At the beginning of 1942, he wrote the screenplay of Watch on the Rhine, based on Hellman's successful play,  which received a nomination for the Academy Award for Best Writing (Adapted Screenplay). But that year the Oscar went to Casablanca. In early 1942, following the attack on Pearl Harbor, Hammett again enlisted in the United States Army. Because he was 48 years old, had tuberculosis, and was a Communist, Hammett later stated he had "a hell of a time" being inducted into the Army. However, biographer Diane Johnson suggests that confusion over Hammett's forenames was the reason he was able to re-enlist. He served as an enlisted man in the Aleutian Islands and initially worked on cryptanalysis on the island of Umnak. For fear of his radical tendencies, he was transferred to the Headquarters Company where he edited an Army newspaper entitled The Adakian. In 1943, while still a member of the military, he co-authored The Battle of the Aleutians with Cpl. Robert Colodny, under the direction of an infantry intelligence officer, Major Henry W. Hall. While in the Aleutians, he developed emphysema.

After the war, Hammett returned to political activism, "but he played that role with less fervour than before". He was elected president of the Civil Rights Congress (CRC) on June 5, 1946, at a meeting held at the Hotel Diplomat in New York City, and "devoted the largest portion of his working time to CRC activities".

In 1946, a bail fund was created by the CRC "to be used at the discretion of three trustees to gain the release of defendants arrested for political reasons." The trustees were Hammett, who was chairman, Robert W. Dunn, and Frederick Vanderbilt Field.

The CRC was designated a Communist front group by the US Attorney General. Hammett endorsed Henry A. Wallace in the 1948 United States presidential election.

Imprisonment and the blacklist

The CRC's bail fund gained national attention on November 4, 1949, when bail in the amount of "$260,000 in negotiable government bonds" was posted "to free eleven men appealing their convictions under the Smith Act for criminal conspiracy to teach and advocate the overthrow of the United States government by force and violence." On July 2, 1951, their appeals exhausted, four of the convicted men fled rather than surrender themselves to federal agents and begin serving their sentences. The United States District Court for the Southern District of New York issued subpoenas to the trustees of the CRC bail fund in an attempt to learn the whereabouts of the fugitives.

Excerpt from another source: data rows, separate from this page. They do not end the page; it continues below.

-- ==== Sys2Proof/Laws/Draw.lean ====
section
/-! SUPPORT. What drawing a sprite does to each cell (R202 to R204): within one draw every cell is touched at most once, so a
cell changes exactly when a set sprite bit covers it, and the hit is a covered cell that was set. -/

namespace Sys2Proof.Machine

theorem cellIndex_lt (c r : Nat) : cellIndex c r < 2048 := by unfold cellIndex; omega

/-- Toggling one cell changes it and no other. -/
theorem cellAt_toggleCell (fb : Frame) (j k : Nat) (hj : j < 2048) :
    cellAt (toggleCell fb j) k = if k = j then !cellAt fb k else cellAt fb k := by
  unfold cellAt toggleCell
  rw [BitVec.getLsbD_xor, BitVec.getLsbD_twoPow]
  by_cases h : k = j
  · subst h; simp [hj]
  · have : ¬ j = k := fun e => h e.symm
    simp [h, this]

/-- A list of cells toggled in turn, none twice: the picture after them. -/
def Canvas.plotAll (p : Canvas) : List Nat → Canvas
  | [] => p
  | k :: ks => Canvas.plotAll (p.plot k) ks

theorem Canvas.plotAll_append (p : Canvas) (ks js : List Nat) :
    p.plotAll (ks ++ js) = (p.plotAll ks).plotAll js := by
  induction ks generalizing p with
  | nil => rfl
  | cons k ks ih => exact ih _

theorem Canvas.cellAt_plotAll (ks : List Nat) : ∀ (p : Canvas), ks.Nodup → (∀ k ∈ ks, k < 2048) → ∀ k,
    cellAt (p.plotAll ks).fb k = if k ∈ ks then !cellAt p.fb k else cellAt p.fb k := by
  induction ks with
  | nil => intros; simp [Canvas.plotAll]
  | cons j ks ih =>
    intro p hnd hlt k
    obtain ⟨hj, hnd⟩ := List.nodup_cons.1 hnd
    rw [Canvas.plotAll, ih _ hnd (fun k hk => hlt k (by simp [hk])) k, Canvas.plot,
      cellAt_toggleCell _ _ _ (hlt j (by simp))]
    by_cases hk : k = j
    · subst hk; simp [hj]
    · simp [hk]

theorem Canvas.hit_plotAll (ks : List Nat) : ∀ (p : Canvas), ks.Nodup → (∀ k ∈ ks, k < 2048) →
    ((p.plotAll ks).hit = true ↔ p.hit = true ∨ ∃ k ∈ ks, cellAt p.fb k = true) := by
  induction ks with
  | nil => intros; simp [Canvas.plotAll]
  | cons j ks ih =>
    intro p hnd hlt
    obtain ⟨hj, hnd⟩ := List.nodup_cons.1 hnd
    rw [Canvas.plotAll, ih _ hnd (fun k hk => hlt k (by simp [hk])), Canvas.plot]
    have hne : ∀ k ∈ ks, cellAt (toggleCell p.fb j) k = cellAt p.fb k := fun k hk => by
      rw [cellAt_toggleCell _ _ _ (hlt j (by simp)), if_neg (by rintro rfl; exact hj hk)]
    simp only [Bool.or_eq_true, List.mem_cons, exists_eq_or_imp, or_assoc]
    refine or_congr_right (or_congr_right ⟨?_, ?_⟩)
    · rintro ⟨k, hk, h⟩; exact ⟨k, hk, by rwa [hne k hk] at h⟩
    · rintro ⟨k, hk, h⟩; exact ⟨k, hk, by rwa [hne k hk]⟩

/-- The cells the first `count` columns of a row byte touch, in order. -/
def rowCells (b : Byte) (col row : Nat) : Nat → List Nat
  | 0 => []
  | c + 1 => rowCells b col row c ++ if b.getLsbD (7 - c) then [cellIndex (col + c) row] else []

/-- The cells the first `count` rows of a sprite touch, in order. -/
def spriteCells (mem : List Host.Cell) (base col row : Nat) : Nat → List Nat
  | 0 => []
  | r + 1 => spriteCells mem base col row r ++ rowCells (Memory.read mem (base + r)) col (row + r) 8

theorem Canvas.drawColumns_eq (p : Canvas) (b : Byte) (col row n : Nat) :
    p.drawColumns b col row n = p.plotAll (rowCells b col row n) := by
  induction n with
  | zero => rfl
  | succ c ih =>
    rw [Canvas.drawColumns, rowCells, Canvas.plotAll_append, ← ih]
    cases b.getLsbD (7 - c) <;> rfl

theorem Canvas.drawRows_eq (p : Canvas) (mem : List Host.Cell) (base col row n : Nat) :
    p.drawRows mem base col row n = p.plotAll (spriteCells mem base col row n) := by
  induction n with
  | zero => rfl
  | succ r ih => rw [Canvas.drawRows, spriteCells, Canvas.plotAll_append, ← ih, Canvas.drawColumns_eq]

theorem mem_rowCells {b : Byte} {col row n k : Nat} :
    k ∈ rowCells b col row n ↔ ∃ c < n, b.getLsbD (7 - c) = true ∧ k = cellIndex (col + c) row := by
  induction n with
  | zero => simp [rowCells]
  | succ c ih =>
    rw [rowCells, List.mem_append, ih]
    constructor
    · rintro (⟨d, hd, h⟩ | h)
      · exact ⟨d, by omega, h⟩
      · by_cases hb : b.getLsbD (7 - c) = true
        · rw [if_pos hb] at h
          exact ⟨c, by omega, hb, by simpa using h⟩
        · rw [if_neg hb] at h; cases h
    · rintro ⟨d, hd, hb, hk⟩
      by_cases hdc : d = c
      · subst hdc; exact .inr (by rw [if_pos hb]; simp [hk])
      · exact .inl ⟨d, by omega, hb, hk⟩

theorem mem_spriteCells {mem : List Host.Cell} {base col row n k : Nat} :
    k ∈ spriteCells mem base col row n ↔ ∃ r c, r < n ∧ c < 8 ∧
      (Memory.read mem (base + r)).getLsbD (7 - c) = true ∧ k = cellIndex (col + c) (row + r) := by
  induction n with
  | zero => simp [spriteCells]
  | succ m ih =>
    rw [spriteCells, List.mem_append, ih, mem_rowCells]
    constructor
    · rintro (⟨r, c, hr, h⟩ | ⟨c, hc, hb, hk⟩)
      · exact ⟨r, c, by omega, h⟩
      · exact ⟨m, c, by omega, hc, hb, hk⟩
    · rintro ⟨r, c, hr, hc, hb, hk⟩
      by_cases hrm : r = m
      · subst hrm; exact .inr ⟨c, hc, hb, hk⟩
      · exact .inl ⟨r, c, by omega, hc, hb, hk⟩

theorem nodup_rowCells (b : Byte) (col row n : Nat) (hn : n ≤ 8) : (rowCells b col row n).Nodup := by
  induction n with
  | zero => simp [rowCells]
  | succ c ih =>
    rw [rowCells]
    refine List.Nodup.append (ih (by omega)) (by split <;> simp) ?_
    intro k hk hk'
    obtain ⟨d, hd, -, rfl⟩ := mem_rowCells.1 hk
    split at hk'
    · simp only [List.mem_singleton, cellIndex] at hk'; omega
    · cases hk'

/-- Within one instruction each cell is touched at most once (R204 (c)). -/
theorem nodup_spriteCells (mem : List Host.Cell) (base col row n : Nat) (hn : n ≤ 16) :
    (spriteCells mem base col row n).Nodup := by
  induction n with
  | zero => simp [spriteCells]
  | succ m ih =>
    rw [spriteCells]
    refine List.Nodup.append (ih (by omega)) (nodup_rowCells _ _ _ _ (by omega)) ?_
    intro k hk hk'
    obtain ⟨r, c, hr, -, -, rfl⟩ := mem_spriteCells.1 hk
    obtain ⟨d, -, -, h⟩ := mem_rowCells.1 hk'
    simp only [cellIndex] at h; omega

theorem spriteCells_lt (mem : List Host.Cell) (base col row n : Nat) :
    ∀ k ∈ spriteCells mem base col row n, k < 2048 := by
  intro k hk
  obtain ⟨r, c, -, -, -, rfl⟩ := mem_spriteCells.1 hk
  exact cellIndex_lt _ _

/-- A cell of the drawn picture differs from the old one exactly when a set sprite bit covers it (R202). -/
theorem Canvas.cellAt_drawRows (p : Canvas) (mem : List Host.Cell) (base col row n k : Nat) (hn : n ≤ 16) :
    cellAt (p.drawRows mem base col row n).fb k =
      if k ∈ spriteCells mem base col row n then !cellAt p.fb k else cellAt p.fb k := by
  rw [Canvas.drawRows_eq]
  exact Canvas.cellAt_plotAll _ _ (nodup_spriteCells mem base col row n hn) (spriteCells_lt mem base col row n) k

/-- The hit of a draw: a covered cell that was set (R202). -/
theorem Canvas.hit_drawRows (p : Canvas) (mem : List Host.Cell) (base col row n : Nat) (hn : n ≤ 16) :
    (p.drawRows mem base col row n).hit = true ↔
      p.hit = true ∨ ∃ k ∈ spriteCells mem base col row n, cellAt p.fb k = true := by
  rw [Canvas.drawRows_eq]
  exact Canvas.hit_plotAll _ _ (nodup_spriteCells mem base col row n hn) (spriteCells_lt mem base col row n)

/-- Two framebuffers with the same cells are the same. -/
theorem frame_ext {f g : Frame} (h : ∀ k < 2048, cellAt f k = cellAt g k) : f = g :=
  BitVec.eq_of_getLsbD_eq fun k hk => h k hk

end Sys2Proof.Machine
end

Hammett testified on July 9, 1951, in front of United States District Court Judge Sylvester Ryan, facing questioning by Irving Saypol, the United States Attorney for the Southern District of New York, described by Time as "the nation's number-one legal hunter of top Communists". During the hearing, Hammett refused to provide the information the government wanted, specifically the list of contributors to the bail fund, "people who might be sympathetic enough to harbor the fugitives." Instead, on every question regarding the CRC or the bail fund, Hammett declined to answer, citing the Fifth Amendment, refusing to even identify his signature or initials on CRC documents the government had subpoenaed. As soon as his testimony concluded, Hammett was found guilty of contempt of court.

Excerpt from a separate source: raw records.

-- ==== Sys2Proof/Tests/Slice0.lean ====
section
/-! SUPPORT. The model's own tests: expected results are those of 95_test_vectors.md (each test names its vector) or of the
rule it names, never the model's answer; and the witnesses that the hypotheses of each statement can be met. -/

namespace Sys2Proof.Tests

open Sys2Proof Sys2Proof.Machine

/-! ## Well-formedness: one ill-formed term for each check -/

theorem test_wf_map : opcodeMapWellFormed opcodeMap = true := by decide

/-- Check 1: a row that fixes a bit outside its mask, alone at fault. -/
theorem test_wf_bits_outside_mask :
    let r : OpRow := ⟨0xF000, 0x1001⟩
    r.bitsInMask = false ∧ r.fixesFamily = true ∧ r.wellFormed = false ∧ opcodeMapWellFormed [r] = false := by decide

/-- Check 2: a row that leaves a bit of the high nibble open, alone at fault. -/
theorem test_wf_family_open :
    let r : OpRow := ⟨0x7000, 0x1000⟩
    r.bitsInMask = true ∧ r.fixesFamily = false ∧ r.wellFormed = false ∧ opcodeMapWellFormed [r] = false := by decide

/-- Check 3: two rows that share the word 0x8120, each well formed alone. -/
theorem test_wf_overlap :
    let r : OpRow := ⟨0xF000, 0x8000⟩
    let q : OpRow := ⟨0xF00F, 0x8000⟩
    r.wellFormed = true ∧ q.wellFormed = true ∧ r.disjointFrom q = false ∧ opcodeMapWellFormed [r, q] = false := by decide

/-! ## Decoding: one word of every constructor, written from R93 and R96 (most are vectors of 2.1) -/

theorem test_decode_families_0_to_7 :
    decodeTableWord 16 0x00E0 = some .cls ∧ decodeTableWord 16 0x00EE = some .ret ∧
    decodeTableWord 16 0x1ABC = some (.jp 0xABC) ∧ decodeTableWord 16 0x2FED = some (.call 0xFED) ∧
    decodeTableWord 16 0x3A5C = some (.seImm 0xA 0x5C) ∧ decodeTableWord 16 0x4B6D = some (.sneImm 0xB 0x6D) ∧
    decodeTableWord 16 0x5120 = some (.seReg 1 2) ∧ decodeTableWord 16 0x6C7E = some (.ldImm 0xC 0x7E) ∧
    decodeTableWord 16 0x7D8F = some (.addImm 0xD 0x8F) := by decide

theorem test_decode_family_8 :
    decodeTableWord 16 0x8120 = some (.ldReg 1 2) ∧ decodeTableWord 16 0x8341 = some (.orReg 3 4) ∧
    decodeTableWord 16 0x8562 = some (.andReg 5 6) ∧ decodeTableWord 16 0x8783 = some (.xorReg 7 8) ∧
    decodeTableWord 16 0x8AB4 = some (.addReg 0xA 0xB) ∧ decodeTableWord 16 0x8CD5 = some (.sub 0xC 0xD) ∧
    decodeTableWord 16 0x8EF6 = some (.shr 0xE 0xF) ∧ decodeTableWord 16 0x8F17 = some (.subn 0xF 1) ∧
    decodeTableWord 16 0x812E = some (.shl 1 2) := by decide

theorem test_decode_families_9_to_E :
    decodeTableWord 16 0x9AB0 = some (.sneReg 0xA 0xB) ∧ decodeTableWord 16 0xA2F0 = some (.ldI 0x2F0) ∧
    decodeTableWord 16 0xB1FF = some (.jpV0 0x1FF) ∧ decodeTableWord 16 0xC30F = some (.rnd 3 0x0F) ∧
    decodeTableWord 16 0xD12A = some (.drw 1 2 0xA) ∧ decodeTableWord 16 0xE29E = some (.skp 2) ∧
    decodeTableWord 16 0xE3A1 = some (.sknp 3) := by decide

theorem test_decode_family_F :
    decodeTableWord 16 0xF507 = some (.ldVxDt 5) ∧ decodeTableWord 16 0xF30A = some (.ldVxK 3) ∧
    decodeTableWord 16 0xF615 = some (.ldDtVx 6) ∧ decodeTableWord 16 0xF718 = some (.ldStVx 7) ∧
    decodeTableWord 16 0xF21E = some (.addI 2) ∧ decodeTableWord 16 0xF429 = some (.ldF 4) ∧
    decodeTableWord 16 0xF333 = some (.ldB 3) ∧ decodeTableWord 16 0xF255 = some (.ldMemVx 2) ∧
    decodeTableWord 16 0xF165 = some (.ldVxMem 1) := by decide

/-- The words 2.1 lists as unknown, and too few bytes. -/
theorem test_decode_unknown :
    ([0x0000, 0x00E1, 0x00EF, 0x00FE, 0x0123, 0x01E0, 0x0FFF, 0x5121, 0x512F, 0x8128, 0x812D, 0x812F, 0x9121, 0x912E] ++
      [0xE000, 0xE09F, 0xE19D, 0xE0A0, 0xF000, 0xF001, 0xF030, 0xF056, 0xF075, 0xF0FF, 0xFFFF]).all
        (fun w => decodeTableWord 16 w == none) = true ∧
    decode [] = .error .truncated ∧ decode [0x12] = .error .truncated := by decide

/-- The encoder writes the word the spec gives (the other direction of a few rows). -/
theorem test_encode :
    encode (.drw 1 2 0xA) = 0xD12A ∧ encode (.shl 1 2) = 0x812E ∧ encode (.ldVxMem 0xF) = 0xFF65 ∧
    encode (.jpV0 0x1FF) = 0xB1FF ∧ encode (.seReg 0xF 0xF) = 0x5FF0 := by decide

/-! ## One instruction on the base state of the vectors -/

/-- The base state of 95_test_vectors.md section 0: running at 0x200. -/
def base : State := { State.reset with run := .running, pc := 0x200 }

/-- The base state with bytes from an address upward. -/
def withBytes (s : State) (a : Nat) (bytes : List Byte) : State := { s with mem := Memory.writeBytes s.mem a bytes }

/-- Registers 0 to 15 holding 0xA0 to 0xAF (vectors S5, ME24, ME25). -/
def ramp : State :=
  { base with v := #v[0xA0, 0xA1, 0xA2, 0xA3, 0xA4, 0xA5, 0xA6, 0xA7, 0xA8, 0xA9, 0xAA, 0xAB, 0xAC, 0xAD, 0xAE, 0xAF] }

/-- What a word's instruction leaves, seen through a function of the state. -/
def after {α : Type} (w : Word) (s : State) (f : State → α) : Option α :=
  match decodeWord w with
  | some i => match exec i s with
    | .next t => some (f t)
    | _ => none
  | none => none

/-- What a step leaves, seen through a function of the state. -/
def stepped {α : Type} (s : State) (f : State → α) : Option α :=
  match step s with
  | .next t => some (f t)
  | _ => none

/-- Vectors S7 and DR1. -/
theorem test_cls : after 0x00E0 (({ base with fb := 0x80000000000000000001#2048 } : State).setV 15 1)
    (fun t => (t.fb, t.getV 15, t.pc, t.events)) = some (0, 1, 0x202, [.clear]) := by decide +kernel

/-- Vector BR12. -/
theorem test_ret : after 0x00EE { base with sp := 16, stack := (base.stack.set 15 0xABC).set 14 0x222, pc := 0x300 }
    (fun t => (t.sp, t.pc, t.run)) = some (15, 0xABE, .running) := by decide

/-- Vector BR14. -/
theorem test_ret_underflow : after 0x00EE { base with stack := base.stack.set 0 0x204 }
    (fun t => (t.sp, t.pc, t.run)) = some (0, 0x200, .halted .stackUnderflow) := by decide

/-- Vector BR3. -/
theorem test_jp : after 0x1FFF base State.pc = some 0xFFF := by decide

/-- Vector BR8. -/
theorem test_call : after 0x2400 { base with sp := 15 } (fun t => (t.sp, t.stack[15], t.pc)) = some (16, 0x200, 0x400) := by
  decide

/-- Vector BR9. -/
theorem test_call_overflow : after 0x2400 { base with sp := 16 } (fun t => (t.sp, t.pc, t.run)) =
    some (16, 0x200, .halted .stackOverflow) := by decide

/-- Vectors BR18 and BR19. -/
theorem test_jpV0 : after 0xBFFF (base.setV 0 0xFF) State.pc = some 0x10FE ∧
    after 0xB1FF ((base.setV 0 1).setV 1 0x77) State.pc = some 0x200 := by decide

/-- Vectors BR20 and BR21. -/
theorem test_seImm : after 0x332A (base.setV 3 0x2A) State.pc = some 0x204 ∧
    after 0x332A (base.setV 3 0x2B) State.pc = some 0x202 := by decide

/-- Vectors BR24 and BR25. -/
theorem test_sneImm : after 0x432A (base.setV 3 0x2A) State.pc = some 0x202 ∧
    after 0x432A base State.pc = some 0x204 := by decide

/-- Vectors BR26 and BR27. -/
theorem test_seReg : after 0x5120 ((base.setV 1 7).setV 2 7) State.pc = some 0x204 ∧
    after 0x5120 ((base.setV 1 7).setV 2 8) State.pc = some 0x202 := by decide

/-- Vectors BR29 and BR30. -/
theorem test_sneReg : after 0x9120 ((base.setV 1 7).setV 2 8) State.pc = some 0x204 ∧
    after 0x9120 ((base.setV 1 7).setV 2 7) State.pc = some 0x202 := by decide

/-- Vectors AL1 and AL2. -/
theorem test_ldImm : after 0x6A2F base (fun t => (t.getV 10, t.pc)) = some (0x2F, 0x202) ∧
    after 0x6F80 base (State.getV · 15) = some 0x80 := by decide

/-- Vectors AL4 and AL5: the wrap leaves VF alone. -/
theorem test_addImm : after 0x7103 ((base.setV 1 0xFE).setV 15 1) (fun t => (t.getV 1, t.getV 15)) = some (1, 1) ∧
    after 0x71FF (base.setV 1 5) (fun t => (t.getV 1, t.getV 15)) = some (4, 0) := by decide

/-- Vectors AL8 and AL10. -/
theorem test_ldReg : after 0x8120 (base.setV 2 0x5A) (fun t => (t.getV 1, t.getV 2)) = some (0x5A, 0x5A) ∧
    after 0x8AF0 (base.setV 15 1) (State.getV · 10) = some 1 := by decide

/-- Vector AL11: VF is not cleared. -/
theorem test_orReg : after 0x8121 (((base.setV 1 0xF0).setV 2 0x0F).setV 15 1) (fun t => (t.getV 1, t.getV 15)) =
    some (0xFF, 1) := by decide

/-- Vector AL13. -/
theorem test_andReg : after 0x8122 (((base.setV 1 0xF0).setV 2 0x3C).setV 15 1) (fun t => (t.getV 1, t.getV 15)) =
    some (0x30, 1) := by decide

/-- Vector AL15. -/
theorem test_xorReg : after 0x8123 (((base.setV 1 0xF0).setV 2 0x3C).setV 15 1) (fun t => (t.getV 1, t.getV 15)) =
    some (0xCC, 1) := by decide

/-- Vectors AL17 and AL18. -/
theorem test_addReg : after 0x8124 ((base.setV 1 0xFF).setV 2 1) (fun t => (t.getV 1, t.getV 15)) = some (0, 1) ∧
    after 0x8124 (((base.setV 1 0x12).setV 2 0x34).setV 15 1) (fun t => (t.getV 1, t.getV 15)) = some (0x46, 0) := by decide

/-- Vectors AL20 and AL23: VF as destination holds the carry. -/
theorem test_addReg_vf : after 0x8F14 ((base.setV 15 0xF0).setV 1 0x20) (State.getV · 15) = some 1 ∧
    after 0x8FF4 (base.setV 15 0x80) (State.getV · 15) = some 1 := by decide

/-- Vectors AL24 and AL25. -/
theorem test_sub : after 0x8125 ((base.setV 1 0x10).setV 2 0x20) (fun t => (t.getV 1, t.getV 15)) = some (0xF0, 0) ∧
    after 0x8125 ((base.setV 1 0x20).setV 2 0x20) (fun t => (t.getV 1, t.getV 15)) = some (0, 1) := by decide

/-- Vector AL29: the subtrahend is the old VF. -/
theorem test_sub_vf : after 0x81F5 (base.setV 15 1) (fun t => (t.getV 1, t.getV 15)) = some (0xFF, 0) := by decide

/-- Vectors AL31 and AL32: `V[y]` takes no part, the shift is logical. -/
theorem test_shr : after 0x8126 (((base.setV 1 4).setV 2 0xFF).setV 15 1) (fun t => (t.getV 1, t.getV 2, t.getV 15)) =
      some (2, 0xFF, 0) ∧
    after 0x8106 (base.setV 1 0xFF) (fun t => (t.getV 1, t.getV 15)) = some (0x7F, 1) := by decide

/-- Vector AL34. -/
theorem test_shr_vf : after 0x8F06 (base.setV 15 0xFE) (State.getV · 15) = some 0 := by decide

/-- Vectors AL35 and AL36. -/
theorem test_subn : after 0x8127 ((base.setV 1 0x10).setV 2 0x20) (fun t => (t.getV 1, t.getV 15)) = some (0x10, 1) ∧
    after 0x8127 ((base.setV 1 0x20).setV 2 0x10) (fun t => (t.getV 1, t.getV 15)) = some (0xF0, 0) := by decide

Hammett served time in a West Virginia federal penitentiary, where, according to Lillian Hellman, he was assigned to clean toilets. Hellman noted in her eulogy of Hammett that he submitted to prison rather than reveal the names of the contributors to the fund because "he had come to the conclusion that a man should keep his word."

By 1952, Hammett's popularity had declined as result of the hearings. He found himself impoverished due to a combination of the cancellation of radio programs The Adventures of Sam Spade and The Adventures of the Thin Man, and a lien on his income by the Internal Revenue Service for back taxes owed since 1943. Furthermore, his books were no longer in print.

Later years and death
During the 1950s Hammett was investigated by Congress. He testified on March 26, 1953, before the House Un-American Activities Committee about his own activities, but refused to cooperate with the committee. No official action was taken, but his stand caused him to be blacklisted, along with others who were blacklisted as a result of McCarthyism.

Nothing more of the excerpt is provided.